Robert Stewart

Personal information
- Full name: Robert Burnard Stewart
- Born: 3 September 1856 Azamgarh, United Provinces, India
- Died: 12 September 1913 (aged 57) Cala, Cape Province, South Africa
- Batting: Right-handed

International information
- National side: South Africa;
- Only Test (cap 9): 12 March 1889 v England

Career statistics
| Competition | Test |
| Matches | 1 |
| Runs scored | 13 |
| Batting average | 6.50 |
| 100s/50s | 0/0 |
| Top score | 9 |
| Catches/stumpings | 2/– |
- Source: Cricinfo, 13 November 2022

= Robert Stewart (cricketer) =

Cricketer from South Africa (1856–1913)

Robert Burnard Stewart (3 September 1856 – 12 September 1913) was a British and South African soldier and cricketer who played in South Africa's first Test match in 1889.

==Life and career==
Stewart was born in Azamgarh, in the United Provinces of India, and educated at Wellington College in England, where he captained the First XI. He served as an officer with the British Army in South Africa from 1878.

Stewart and represented King William's Town, where he was stationed, in the Champion Bat Tournament. In the 1879–80 tournament he was the leading batsman; in the low-scoring final he scored a century and took seven wickets in King William's Town's innings victory over the team from Port Elizabeth. In the next Champion Bat Tournament, in 1884–85, he top-scored for King William's Town in all three matches.

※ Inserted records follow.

/-! ### The block that answers a request -/

/-- What the owning block answers to a request; nothing is asked of it for a command that is no request. -/
def blockAct : Instr → State → Verdict
  | .openSession p _ clerk float w => openSessionAct p clerk float w
  | .sell p h kind coupons fare tender texts w => sellAct p h.tag kind coupons fare tender texts w
  | .cancel p h ofPort => cancelAct p h.tag ofPort
  | .voidTicket p _ serial => voidAct p serial
  | .refund p _ serial amount tender w => refundAct p serial amount tender w
  | .closeSession p _ w => closeSessionAct p w
  | .declare p _ session cash card warrant voucher docs =>
    declareAct p session { cash := cash, card := card, warrant := warrant, voucher := voucher } docs
  | .ackFault p _ number => ackFaultAct p number
  | .loadPack p h serial printer => loadPackAct p h serial printer
  | .unloadPack p _ printer => unloadPackAct p printer
  | .queryJob p h name => queryJobAct p h.tag name
  | .queryPrinter p _ printer => queryPrinterAct p printer
  | .querySession p _ number => querySessionAct p number
  | .queryPack p _ name => queryPackAct p name
  | .queryOffice p _ => queryOfficeAct p
  | .receivePack _ _ first last => receivePackAct first last
  | .returnPack _ _ serial => returnPackAct serial
  | .writeOff _ _ serial count => writeOffAct serial count
  | .serviceOut _ _ printer => serviceOutAct printer
  | .serviceIn _ _ printer => serviceInAct printer
  | .assignPrinters _ _ window primary alternate => assignPrintersAct window primary alternate
  | .testPrint _ h printer texts => testPrintAct h.tag printer texts
  | .hold _ _ window => holdAct true window
  | .release _ _ window => holdAct false window
  | .answer _ _ window serial decision => answerAct window serial decision
  | .faultRead _ _ retire number => faultReadAct retire number
  | .closeFault _ _ number remedy => closeFaultAct number remedy
  | .spoilRead _ _ retire => spoilReadAct retire
  | .recount _ _ session => recountAct session
  | .cashUpReport _ _ session retire => cashUpReportAct session retire
  | .forceClose _ _ session => forceCloseAct session
  | .dayClose _ _ => dayCloseAct
  | .dayOpen _ _ => dayOpenAct
  | .dayReport _ _ sect start => dayReportAct sect start
  | .setTime _ _ reading => setTimeAct reading
  | .setParameter _ _ change => setParameterAct change
  | .saveParameters p h => saveParametersAct p h
  | .restart _ _ => fun t => .silent (warmRestart .request t)
  | _ => fun _ => .refuse .badRequest

/-- A request row is its port's taking of the request, with the block's answer. -/
theorem exec_request {i : Instr} {p : Port} {h : Header} (hi : requestHead i = some (p, h)) (s : State) :
    exec i s = .next (takeRequest p h i (blockAct i) s) := by
  cases i <;> cases hi <;> rfl

/-- What a block may answer: a request other than RESTART is never left without an answer. -/
def Verdict.answers : Verdict → Bool
  | .silent _ => false
  | _ => true

@[simp] theorem answers_refuse (rc : ResultCode) (res : Results) : (Verdict.refuse rc res).answers = true := rfl
@[simp] theorem answers_done (s : State) (res : Results) : (Verdict.done s res).answers = true := rfl
@[simp] theorem answers_referred (s : State) (res : Results) : (Verdict.referred s res).answers = true := rfl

When the English team toured South Africa in 1888–89 Stewart played against the tourists for Cape Colony, the Cape Mounted Rifles (two matches), and Eastern Province. He was one of the few local batsmen to reach double figures in these matches, although his highest score was only 25, which was also the top score in Eastern Province's first innings.

Stewart played in the Test match that followed a few days after the Eastern Province match. As it was the first match in South Africa to be considered first-class, he and his team-mates all made their first-class and Test debuts in the same match. For Stewart it was his only first-class match. He batted at number eight and made 4 and 9, and took two catches.

Stewart served with the Cape Mounted Riflemen in Basutoland in 1879 and 1880 and was awarded a medal with clasp, and later served in the Second Boer War, for which service he was awarded the Queen's South Africa Medal with four clasps and the King's South Africa Medal with two clasps. He was promoted to lieutenant in 1880, to captain in 1896, and brevet-major in 1901.